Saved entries

Segment Open

-- ==== Sys2Proof/Laws/State.lean ====
section
/-!
SUPPORT. The small laws of the state: each update of one part leaves every other field alone, and a table entry reads as it was
changed.
-/
namespace Sys2Proof.Machine
open Sys2Proof
set_option linter.all false

/-! ### Tables -/

@[simp] theorem tmod_get {α : Type} {n : Nat} (v : Vector α n) (i : Fin n) (f : α → α) : (tmod v i f)[i] = f v[i] := by
  simp [tmod]
theorem tmod_get_ne {α : Type} {n : Nat} (v : Vector α n) (i j : Fin n) (f : α → α) (h : j ≠ i) : (tmod v i f)[j] = v[j] := by
  have : i.val ≠ j.val := fun e => h (Fin.ext e.symm)
  simp [tmod, Vector.getElem_set_ne, this]
@[simp] theorem tset_get {α : Type} {n : Nat} (v : Vector α n) (i : Fin n) (x : α) : (tset v i x)[i] = x := by
  simp [tset]
theorem tset_get_ne {α : Type} {n : Nat} (v : Vector α n) (i j : Fin n) (x : α) (h : j ≠ i) : (tset v i x)[j] = v[j] := by
  have : i.val ≠ j.val := fun e => h (Fin.ext e.symm)
  simp [tset, Vector.getElem_set_ne, this]
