-- ==== Sys2Proof/Tests/Slice0.lean ====
section
/-!
SUPPORT. Small tests: a state and operands that meet the hypotheses of each statement, the ill-formed terms that are refused, and
one step of single commands.
-/
namespace Sys2Proof.Tests
open Sys2Proof Sys2Proof.Machine
set_option linter.all false
set_option maxRecDepth 20000
set_option Elab.async false
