@[simp] theorem State.setDraws_pcb (n : Nat) : (s.setDraws n).pcb = s.pcb := rfl
@[simp] theorem State.setDraws_pcp (n : Nat) : (s.setDraws n).pcp = s.pcp := rfl
@[simp] theorem State.setDraws_pcs (n : Nat) : (s.setDraws n).pcs = s.pcs := rfl
@[simp] theorem State.setDraws_nbp (n : Nat) : (s.setDraws n).nbp = s.nbp := rfl
@[simp] theorem State.setDraws_npp (n : Nat) : (s.setDraws n).npp = s.npp := rfl
@[simp] theorem State.setDraws_sp (n : Nat) : (s.setDraws n).sp = s.sp := rfl
@[simp] theorem State.setDraws_xp (n : Nat) : (s.setDraws n).xp = s.xp := rfl
@[simp] theorem State.setDraws_xh (n : Nat) : (s.setDraws n).xh = s.xh := rfl
@[simp] theorem State.setDraws_xl (n : Nat) : (s.setDraws n).xl = s.xl := rfl
@[simp] theorem State.setDraws_yp (n : Nat) : (s.setDraws n).yp = s.yp := rfl
@[simp] theorem State.setDraws_yh (n : Nat) : (s.setDraws n).yh = s.yh := rfl
@[simp] theorem State.setDraws_yl (n : Nat) : (s.setDraws n).yl = s.yl := rfl
@[simp] theorem State.setDraws_rp (n : Nat) : (s.setDraws n).rp = s.rp := rfl
@[simp] theorem State.setDraws_a (n : Nat) : (s.setDraws n).a = s.a := rfl
@[simp] theorem State.setDraws_b (n : Nat) : (s.setDraws n).b = s.b := rfl
@[simp] theorem State.setDraws_fi (n : Nat) : (s.setDraws n).fi = s.fi := rfl
@[simp] theorem State.setDraws_fd (n : Nat) : (s.setDraws n).fd = s.fd := rfl
@[simp] theorem State.setDraws_fz (n : Nat) : (s.setDraws n).fz = s.fz := rfl
@[simp] theorem State.setDraws_fc (n : Nat) : (s.setDraws n).fc = s.fc := rfl
@[simp] theorem State.setDraws_ram (n : Nat) : (s.setDraws n).ram = s.ram := rfl
@[simp] theorem State.setDraws_run (n : Nat) : (s.setDraws n).run = s.run := rfl
@[simp] theorem State.setDraws_afterPset (n : Nat) : (s.setDraws n).afterPset = s.afterPset := rfl
@[simp] theorem State.setDraws_eiDelay (n : Nat) : (s.setDraws n).eiDelay = s.eiDelay := rfl
@[simp] theorem State.setDraws_inputs (n : Nat) : (s.setDraws n).inputs = s.inputs := rfl
@[simp] theorem State.setDraws_ioRegs (n : Nat) : (s.setDraws n).ioRegs = s.ioRegs := rfl
@[simp] theorem State.setDraws_ioTrace (n : Nat) : (s.setDraws n).ioTrace = s.ioTrace := rfl
@[simp] theorem State.setDraws_dev (n : Nat) : (s.setDraws n).dev = s.dev := rfl
@[simp] theorem State.setDraws_ramEpoch (n : Nat) : (s.setDraws n).ramEpoch = s.ramEpoch := rfl
@[simp] theorem State.setDraws_draws (n : Nat) : (s.setDraws n).draws = n := rfl
@[simp] theorem State.setDraws_clocks (n : Nat) : (s.setDraws n).clocks = s.clocks := rfl

@[simp] theorem State.setClocks_pcb (n : Nat) : (s.setClocks n).pcb = s.pcb := rfl
@[simp] theorem State.setClocks_pcp (n : Nat) : (s.setClocks n).pcp = s.pcp := rfl
@[simp] theorem State.setClocks_pcs (n : Nat) : (s.setClocks n).pcs = s.pcs := rfl
@[simp] theorem State.setClocks_nbp (n : Nat) : (s.setClocks n).nbp = s.nbp := rfl
@[simp] theorem State.setClocks_npp (n : Nat) : (s.setClocks n).npp = s.npp := rfl
@[simp] theorem State.setClocks_sp (n : Nat) : (s.setClocks n).sp = s.sp := rfl
@[simp] theorem State.setClocks_xp (n : Nat) : (s.setClocks n).xp = s.xp := rfl
@[simp] theorem State.setClocks_xh (n : Nat) : (s.setClocks n).xh = s.xh := rfl
@[simp] theorem State.setClocks_xl (n : Nat) : (s.setClocks n).xl = s.xl := rfl
@[simp] theorem State.setClocks_yp (n : Nat) : (s.setClocks n).yp = s.yp := rfl
@[simp] theorem State.setClocks_yh (n : Nat) : (s.setClocks n).yh = s.yh := rfl
@[simp] theorem State.setClocks_yl (n : Nat) : (s.setClocks n).yl = s.yl := rfl
@[simp] theorem State.setClocks_rp (n : Nat) : (s.setClocks n).rp = s.rp := rfl
@[simp] theorem State.setClocks_a (n : Nat) : (s.setClocks n).a = s.a := rfl
@[simp] theorem State.setClocks_b (n : Nat) : (s.setClocks n).b = s.b := rfl
@[simp] theorem State.setClocks_fi (n : Nat) : (s.setClocks n).fi = s.fi := rfl
@[simp] theorem State.setClocks_fd (n : Nat) : (s.setClocks n).fd = s.fd := rfl
@[simp] theorem State.setClocks_fz (n : Nat) : (s.setClocks n).fz = s.fz := rfl
@[simp] theorem State.setClocks_fc (n : Nat) : (s.setClocks n).fc = s.fc := rfl
@[simp] theorem State.setClocks_ram (n : Nat) : (s.setClocks n).ram = s.ram := rfl
@[simp] theorem State.setClocks_run (n : Nat) : (s.setClocks n).run = s.run := rfl
@[simp] theorem State.setClocks_afterPset (n : Nat) : (s.setClocks n).afterPset = s.afterPset := rfl
@[simp] theorem State.setClocks_eiDelay (n : Nat) : (s.setClocks n).eiDelay = s.eiDelay := rfl
@[simp] theorem State.setClocks_inputs (n : Nat) : (s.setClocks n).inputs = s.inputs := rfl
@[simp] theorem State.setClocks_ioRegs (n : Nat) : (s.setClocks n).ioRegs = s.ioRegs := rfl
@[simp] theorem State.setClocks_ioTrace (n : Nat) : (s.setClocks n).ioTrace = s.ioTrace := rfl
@[simp] theorem State.setClocks_dev (n : Nat) : (s.setClocks n).dev = s.dev := rfl
@[simp] theorem State.setClocks_ramEpoch (n : Nat) : (s.setClocks n).ramEpoch = s.ramEpoch := rfl
@[simp] theorem State.setClocks_draws (n : Nat) : (s.setClocks n).draws = s.draws := rfl
@[simp] theorem State.setClocks_clocks (n : Nat) : (s.setClocks n).clocks = n := rfl

end Sys2Proof.Machine
end

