@[simp] theorem State.putSel_pcb (r : Sel) (v : Nibble) : (s.putSel r v).pcb = s.pcb := by cases r <;> simp [State.putSel]
@[simp] theorem State.putSel_pcp (r : Sel) (v : Nibble) : (s.putSel r v).pcp = s.pcp := by cases r <;> simp [State.putSel]
@[simp] theorem State.putSel_pcs (r : Sel) (v : Nibble) : (s.putSel r v).pcs = s.pcs := by cases r <;> simp [State.putSel]
@[simp] theorem State.putSel_nbp (r : Sel) (v : Nibble) : (s.putSel r v).nbp = s.nbp := by cases r <;> simp [State.putSel]
@[simp] theorem State.putSel_npp (r : Sel) (v : Nibble) : (s.putSel r v).npp = s.npp := by cases r <;> simp [State.putSel]
@[simp] theorem State.putSel_sp (r : Sel) (v : Nibble) : (s.putSel r v).sp = s.sp := by cases r <;> simp [State.putSel]
@[simp] theorem State.putSel_xp (r : Sel) (v : Nibble) : (s.putSel r v).xp = s.xp := by cases r <;> simp [State.putSel]
@[simp] theorem State.putSel_xh (r : Sel) (v : Nibble) : (s.putSel r v).xh = s.xh := by cases r <;> simp [State.putSel]
@[simp] theorem State.putSel_xl (r : Sel) (v : Nibble) : (s.putSel r v).xl = s.xl := by cases r <;> simp [State.putSel]
@[simp] theorem State.putSel_yp (r : Sel) (v : Nibble) : (s.putSel r v).yp = s.yp := by cases r <;> simp [State.putSel]
@[simp] theorem State.putSel_yh (r : Sel) (v : Nibble) : (s.putSel r v).yh = s.yh := by cases r <;> simp [State.putSel]
@[simp] theorem State.putSel_yl (r : Sel) (v : Nibble) : (s.putSel r v).yl = s.yl := by cases r <;> simp [State.putSel]
@[simp] theorem State.putSel_rp (r : Sel) (v : Nibble) : (s.putSel r v).rp = s.rp := by cases r <;> simp [State.putSel]
@[simp] theorem State.putSel_fi (r : Sel) (v : Nibble) : (s.putSel r v).fi = s.fi := by cases r <;> simp [State.putSel]
@[simp] theorem State.putSel_fd (r : Sel) (v : Nibble) : (s.putSel r v).fd = s.fd := by cases r <;> simp [State.putSel]
@[simp] theorem State.putSel_fz (r : Sel) (v : Nibble) : (s.putSel r v).fz = s.fz := by cases r <;> simp [State.putSel]
@[simp] theorem State.putSel_fc (r : Sel) (v : Nibble) : (s.putSel r v).fc = s.fc := by cases r <;> simp [State.putSel]
@[simp] theorem State.putSel_run (r : Sel) (v : Nibble) : (s.putSel r v).run = s.run := by cases r <;> simp [State.putSel]
@[simp] theorem State.putSel_afterPset (r : Sel) (v : Nibble) : (s.putSel r v).afterPset = s.afterPset := by cases r <;> simp [State.putSel]
@[simp] theorem State.putSel_eiDelay (r : Sel) (v : Nibble) : (s.putSel r v).eiDelay = s.eiDelay := by cases r <;> simp [State.putSel]
@[simp] theorem State.putSel_inputs (r : Sel) (v : Nibble) : (s.putSel r v).inputs = s.inputs := by cases r <;> simp [State.putSel]
@[simp] theorem State.putSel_dev (r : Sel) (v : Nibble) : (s.putSel r v).dev = s.dev := by cases r <;> simp [State.putSel]
@[simp] theorem State.putSel_ramEpoch (r : Sel) (v : Nibble) : (s.putSel r v).ramEpoch = s.ramEpoch := by cases r <;> simp [State.putSel]
@[simp] theorem State.putSel_draws (r : Sel) (v : Nibble) : (s.putSel r v).draws = s.draws := by cases r <;> simp [State.putSel]
@[simp] theorem State.putSel_clocks (r : Sel) (v : Nibble) : (s.putSel r v).clocks = s.clocks := by cases r <;> simp [State.putSel]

Segment Closed

Task prompt: Which lines of the entries above contain the word "tmod"? Copy each of them.

Written solution:
@[simp] theorem tmod_get {α : Type} {n : Nat} (v : Vector α n) (i : Fin n) (f : α → α) : (tmod v i f)[i] = f v[i] := by
  simp [tmod]
theorem tmod_get_ne {α : Type} {n : Nat} (v : Vector α n) (i j : Fin n) (f : α → α) (h : j ≠ i) : (tmod v i f)[j] = v[j] := by
  simp [tmod, Vector.getElem_set_ne, this]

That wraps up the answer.